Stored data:
————————

/-- Beacons missed, steps measured, sources lost and regained (R48, R55, R60 to R62, R517). -/
def timeBoundary (d : Dev) : Dev :=
  let d := beaconMissBoundary 1 (beaconMissBoundary 0 d)
  disagreeBoundary (lockBoundary (preferredBoundary (sourceLostBoundary (stepMeasure d))))

/-- Slots apply (R32): the former active copy is kept, what the landing brings about follows, and a deferred NEXT slot is for the next
boundary now (R29). `auto` is what the Burjor does to the mode by itself before and after. The detail words of slots landed and
dropped. -/
def landSlots (before after : Dev → Dev) (d : Dev) : Dev × List Word × List Word :=
  let old := d
  let is := d.commit.frozen
  let d := before d
  let (d, landed, dropped) := applySlots is { d with commit := { d.commit with frozen := [] } }
  let d := after d
  let d := if landed.isEmpty && d.mode == old.mode then d else keepCopy old d
  let next (x : Slot) : Slot := if x.st == .next && x.late then { x with late := false, target := turnAdd d.clk.turn 1 } else x
  let d := { d with commit := { d.commit with
    prev := d.commit.prev.filter (fun p => d.clk.turn ≤ p.1 + 2)
    slots := d.commit.slots.map next } }
  let d := if landed.isEmpty then d else landedHooks old (landedKeys old is dropped) d
  (d, landed, dropped)

/-- The frozen slots are revalidated and applied, after any automatic change of mode (R22, R32, R349, R350). The detail words of
slots landed and dropped. -/
def boundarySlots (d : Dev) : Dev × List Word × List Word :=
  let old := d
  let auto := (autoMode d).mode
  let (d, landed, dropped) := landSlots autoMode (hostSafe auto) d
  (modeChanged old.mode d, landed, dropped)

/-- The bias guard, the monitor and the bias loop at a boundary. -/
def safetyBoundary (d : Dev) : Dev := guardEnter (guardSnapshot (biasBoundary (monBoundary (guardAdopt (guardReadopt d)))))

/-- The datapaths at the boundary that opens the present turn; `old` is the machine before the commits of it landed. -/
def dataBoundary (env : BoundaryEnv) (n : Nat) (old d : Dev) : Dev :=
  let t := d.clk.turn
  let d := freqBoundary t ((n * 2 ^ 25 : Nat) : Int) d.clk.stepped old.mode (tdcBoundary t d)
  let d := nodeBoundary env.nodeDev (tpBoundary (seBoundary (capBoundary t d)))
  let d := announceCaps (upsBoundary (markBoundary (linksBoundary env old d)))
  -- the slice schedule restarts before the collector closes frame n − 2 (R22)
  collectorBoundary (cascadeBoundary (sliceBoundary (judgeCal d)))

/-- The events that TRN raises from ct 1 to ct 8 (R22). -/
def boundaryEvents (landed dropped : List Word) (d : Dev) : Dev :=
  let (c, d) := drawFree 7 d
  atCt (1 + c) (fun d =>
    let d := commitEvents landed dropped (raise E.TRN_TURN [] d)
    let d := if d.clk.stepped then raise E.TRN_STEPPED [] d else d
    if d.clk.turn % 32768 == 0 then raise E.TRN_ROUND [] d else d) d

/-- REFCLK cycles pass (R64, R66). -/
def refclkPass (n : Nat) (d : Dev) : Dev :=
  { d with clk := { d.clk with refCycles := d.clk.refCycles + n }, time := { d.time with stCycles := d.time.stCycles + n } }

/-- Horef serves messages: in every mode but BOOT and TEST (R334, R345). -/
def Dev.horefRuns (d : Dev) : Bool := d.pwr.boot == .ended && d.mode != .boot && d.mode != .test

/-- A telemetry record at the boundary that opens turn t: due where t mod PERIOD = PHASE; an occurrence that meets one still
waiting is dropped (R330). -/
def telemDue (d : Dev) (x : TelemRec) : Dev :=
  let hit := d.clk.turn % x.period == x.phase
  let d := if hit && x.waiting then count1 (R.MBX_COUNT 8) d else d
  { d with mbx := { d.mbx with telem := d.mbx.telem ++ [{ x with waiting := x.waiting || hit }] } }

/-- What Horef counts in turns: the age of the open set (R316), of the event intervals (R319), and its records (R330). -/
def horefBoundary (d : Dev) : Dev :=
  if !d.horefRuns then d
  else
    let recs := d.mbx.telem
    let d := { d with
      mbx := { d.mbx with openSet := d.mbx.openSet.map (fun o => (o.1, o.2 + 1)), telem := [] }
      ev := { d.ev with open_ := d.ev.open_.map (fun i => { i with age := i.age + 1 }) } }
    recs.foldl telemDue d

/-- A boundary in BOOT: local turns count, and commits and budgets go on (R20, R21, R345). -/
def bootBoundary (d : Dev) : Dev :=
  let d := budgetEnds (slotFreeze (guardMark d))
  let d := budgetLatch { d with
    clk := { d.clk with turn := turnAdd d.clk.turn 1, ct := 0, ctBase := d.clk.ctBase + 16384, bounds := d.clk.bounds + 1 }
    pwr := { d.pwr with bootTurns := d.pwr.bootTurns + 1 } }
  let d := { d with regs := d.live.foldl (fun (m : KMap Word) (p : Nat × Word) => kset m p.1 p.2) d.regs }
  let (d, landed, dropped) := landSlots id id d
  landNow true (commitEvents landed dropped (budgetBoundary d))

/-- The boundary outside BOOT, in the order of R22. -/
def runBoundary (env : BoundaryEnv) (d : Dev) : Dev :=
  let d := stretchEnd (slotFreeze (guardWindow d))
  let d := budgetEnds (budgetCells.foldl (fun d x => stallMark x.1 x.2 d) d)
  let n := turnAdd d.clk.turn 1
  let d := closeEpisodes (ptDrift (turnEnds d))
  let d := stepTaken n (refclkPass env.refclk (stepTake d))
  let d := scanBoundary (dmaBoundary (latchLive env (timeLive (fifoWaits d))))
  let old := d
  let (d, landed, dropped) := boundarySlots d
  let d := timeBoundary (budgetBoundary d)
  let d := dataBoundary env n old (rowBoundary (safetyBoundary d))
  let d := horefBoundary (secBoundary (wdogBoundary (severityBoundary d)))
  swFire (landNow true (boundaryEvents landed dropped d))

————————

> WHAT YOU WILL DO
Would you retype the lines of the data above, from the one holding "let (d, landed, dropped) := boundarySlots d" through its final line, exactly and without adding any other line?

> EXPECTED OUTPUT
  let (d, landed, dropped) := boundarySlots d
  let d := timeBoundary (budgetBoundary d)
  let d := dataBoundary env n old (rowBoundary (safetyBoundary d))
  let d := horefBoundary (secBoundary (wdogBoundary (severityBoundary d)))
  swFire (landNow true (boundaryEvents landed dropped d))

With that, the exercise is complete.